TASK:
Your answer should consist only of the lines below from the one with "let b := b.putDemand f loads elec therm" through the one with "let b := b.cond (decide", copied exactly.

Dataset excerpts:
/-- The limit engine plans tick `now + 1` (R88, R89, R98, R129). -/
def Block.limitPlan (b : Block) (now f : Nat) : Block :=
  let b := b.formReport f
  let t := now + 1
  let out := b.isOut f
  let mode := b.rd F_EST.MODE f
  let ctl := b.control f
  let kappa := kappaOf ctl.power (b.eField f)
  let u := b.fu f
  let okC := b.bit F_EST.MEAS_VALID_CORE f
  let okS := b.bit F_EST.MEAS_VALID_SRAM f
  let wc0 := winAlign u.winCore u.winTick now
  let ws0 := winAlign u.winSram u.winTick now
  let wc := wc0.set 1 (winFigure mode okC (wc0.getD 1 0) ctl.core)
  let ws := ws0.set 1 (winFigure mode okS (ws0.getD 1 0) ctl.sram)
  let acts := b.actives f
  let tickets := b.slotsOf f
  let loads := acts.map (b.load f now kappa tickets)
  let elecTerms := b.terms f wc ws
  let elec := (leastTerm elecTerms).power
  let therm : Int := 128000 * b.rd F_LIMIT.THERM_LIM f
  let budget : Int := 128000 * b.rd F_LIMIT.BUDGET f
  let w := leastTerm (elecTerms ++ [{ code := 4, rail := 0, power := therm }, { code := 5, rail := 0, power := budget }])
  let o0 := distribute (b.rd HUB_CAP.HEAD_MODE 0) t loads w.power
  let held := out || b.unmet
  let o : PlanOut := if held then { o0 with qs := loads.map (fun p => (p, 1)), floorOver := o0.floorOver } else o0
  let plan := planned64 o.qs
  let sh := b.rd F_EST.SRAM_SHARE f
  let pc := 16 * plan * (65536 - sh) / (64 * 65536 * b.datumV f 0)
  let ps := 16 * plan * sh / (64 * 65536 * b.datumV f 1)
  let quiesced := b.bit HUB_CAP.QUIESCED 0
  let ref := b.refills f t (out || o.floorOver || quiesced) (w.power - plan) acts
  let allow (rl : Nat) : Int :=
    let a := b.railAllow f rl (if rl = 0 then wc else ws)
    min a.1 (min a.2.1 a.2.2)
  let oldBind := (b.rd F_LIMIT.BIND f, b.rd F_LIMIT.BIND_RAIL f)
  let oldOver := b.bit F_LIMIT.FLOOR_OVER f
  let sel := b.rd F_ISSUE.PARCEL_SEL f
  let b := b.each loads (fun b p => b.predictions f p)
  let b := b.each acts (fun b s =>
    let r := (b.parcel (pid f s)).recC
    b.add2 F_ISSUE.ISSUE_LO F_ISSUE.ISSUE_HI f (r.getD 0 0 + r.getD 1 0 + r.getD 2 0))
  let reason (p : Load) (q : Nat) : Nat := b.reasonOf f w p q
  let done := o.qs.map (fun x => (x, reason x.1 x.2))
  let b := b.each done (fun b x =>
    b.putPlan f x.1.1.slot x.1.2 x.1.1.base x.1.1.dyn x.1.1.cap (mget 0 ref.1 x.1.1.slot) x.2 x.1.1.crit)
  let b := b.each (allSlots.filter (fun s => !b.active f s)) (fun b s => b.putPlan f s 1 0 0 64 0 0 false)
  let b := b.each allSlots (fun b s => b.modParcel (pid f s) (fun p => { p with starts := [], ends := [] }))
  let b := b.modFu f (fun u => { u with
    selIssue := sel, winTick := t, winCore := (pc :: wc).take 512, winSram := (ps :: ws).take 512, planCore := pc, planSram := ps, pMax := eighthW w.power, creditAcc := ref.2 })
  let b := (b.putLimits f t w o (allow 0) (allow 1) pc ps).putAverages f
  let b := b.putDemand f loads elec therm
  let b := (b.wrB F_LIMIT.FLOOR_OVER f o.floorOver).wrB F_LIMIT.REFILL_HELD f (out || o.floorOver || quiesced)
  let b := b.cond o.floorOver (fun b => b.inc F_LIMIT.FLOOR_OVER_TICKS f)
  let b := b.wr F_TICKET.FIELD_CREDIT f (ref.1.map Prod.snd).sum
  let b := b.wr F_ISSUE.THROTTLED f (done.filter (fun x => x.2 != 0)).length
  let b := b.wr F_ISSUE.MEAN_Q f (quot 3 (256 * (o.qs.map Prod.snd).sum) acts.length)
  let pm := eighthW w.power
  let fig (rail : Nat) : Nat := if rail = 0 then ctl.core / 16 else ctl.sram / 16
  let b := b.cond (decide (oldBind ≠ (w.code, w.rail))) (fun b => b.limitRecord f now 1900 0 (fig w.rail) pm)
  let b := b.cond (!oldOver && o.floorOver) (fun b => b.limitRecord f now 1900 3 (fig w.rail) pm)
  b.cond (oldOver && !o.floorOver) (fun b => b.limitRecord f now 1900 4 (fig w.rail) pm)

/-- LIMIT_PLAN (R88). A tick that has overrun abandons its plan (R36). -/
def execLimitPlan (f : FieldNo) (s : State) : Host.Outcome State Fault Refusal :=
  onB s (fun now b => b.cond (!(b.fu f).overran) (fun b => b.limitPlan now f))

/-! ### Overrun (R36) -/

/-- Set the bit of a field in OVR_MAP0 to OVR_MAP2 and the record of the latest overrun. -/
def Block.markOverrun (b : Block) (now f : Nat) : Block :=
  let b := if f < 32 then b.setFlag HUB_TICK.OVR_MAP0 0 f true
    else if f < 64 then b.setFlag HUB_TICK.OVR_MAP1 0 (f - 32) true
    else b.setFlag HUB_TICK.OVR_MAP2 0 (f - 64) true
  (b.wr HUB_TICK.OVR_LAST_SRC 0 f).wr HUB_TICK.OVR_LAST_TICK 0 now

/-- A slot's plan repeats its last target, and its agent keeps q_set and receives the refill of the tick before (R36). -/
def Block.repeatPlan (b : Block) (f s : Nat) (planned : Bool) : Block :=
  let b := b.modParcel (pid f s) (fun p =>
    let old := if planned then p.plan1 else p.plan
    let r := rampSum old.q (b.rd F_ISSUE.RISE_STEP f) old.ramp
    let n : Plan := { old with qs := r.1, ramp := r.2 }
    if planned then { p with plan := n, starts := [], ends := [] } else { p.pushPlan n with starts := [], ends := [] })
  b.modAgent (pid f s) (fun a => { a with qNext := a.qTarget, refill := a.lastRefill })

/-- TICK_OVERRUN: the tick's unfinished work is abandoned, and the report is the field's own of the tick before (R36). The windows'
entry for the tick that was to be planned copies the one before it (R81). (DESIGN CHOICE, log entry 137.) -/
def execTickOverrun (f : FieldNo) (s : State) : Host.Outcome State Fault Refusal :=
  onB s (fun now b => b.cond (!(b.fu f).overran) (fun b =>
    let planned := decide ((b.fu f).winTick = now + 1)
    let b := b.each allSlots (fun b x => b.repeatPlan f x planned)
    let b := b.modFu f (fun u =>
      let c := if planned then u.winCore.tail else winAlign u.winCore u.winTick now
      let r := if planned then u.winSram.tail else winAlign u.winSram u.winTick now
      { u with
        overran := true, winTick := now + 1, winCore := (c.headD 0 :: c).take 512, winSram := (r.headD 0 :: r).take 512
        report := { u.reportPrev with repeated := true } })
    (b.markOverrun now f).fault 23 f 0 1930))

/-- SET_FIELD_LIMITS (R80). -/
def execSetFieldLimits (c : Cmd) (s : State) : Host.Outcome State Fault Refusal :=
  .next (runCmdB 0x11 c s none (fun now pt b =>
    let l := c.fset 0
    let w : List (Fld × Nat) :=
      [(F_LIMIT.STL_CORE, c.arg 3 / 65536), (F_LIMIT.FCL_CORE, c.arg 3), (F_LIMIT.SUS_CORE, c.arg 4), (F_LIMIT.STL_SRAM, c.arg 5 / 65536),
       (F_LIMIT.FCL_SRAM, c.arg 5), (F_LIMIT.SUS_SRAM, c.arg 6), (F_LIMIT.FPL, c.arg 7)]
    b.cmdPages now c.sc.val pt (c.arg 8) 9 4 (l.map (fun f => ⟨0x43, f⟩))
      (l.flatMap (fun f => w.map (fun x => ⟨x.1, f, x.2⟩)))))

end Sys2Proof.Machine
end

ANSWER FOR THE TASK:
  let b := b.putDemand f loads elec therm
  let b := (b.wrB F_LIMIT.FLOOR_OVER f o.floorOver).wrB F_LIMIT.REFILL_HELD f (out || o.floorOver || quiesced)
  let b := b.cond o.floorOver (fun b => b.inc F_LIMIT.FLOOR_OVER_TICKS f)
  let b := b.wr F_TICKET.FIELD_CREDIT f (ref.1.map Prod.snd).sum
  let b := b.wr F_ISSUE.THROTTLED f (done.filter (fun x => x.2 != 0)).length
  let b := b.wr F_ISSUE.MEAN_Q f (quot 3 (256 * (o.qs.map Prod.snd).sum) acts.length)
  let pm := eighthW w.power
  let fig (rail : Nat) : Nat := if rail = 0 then ctl.core / 16 else ctl.sram / 16
  let b := b.cond (decide (oldBind ≠ (w.code, w.rail))) (fun b => b.limitRecord f now 1900 0 (fig w.rail) pm)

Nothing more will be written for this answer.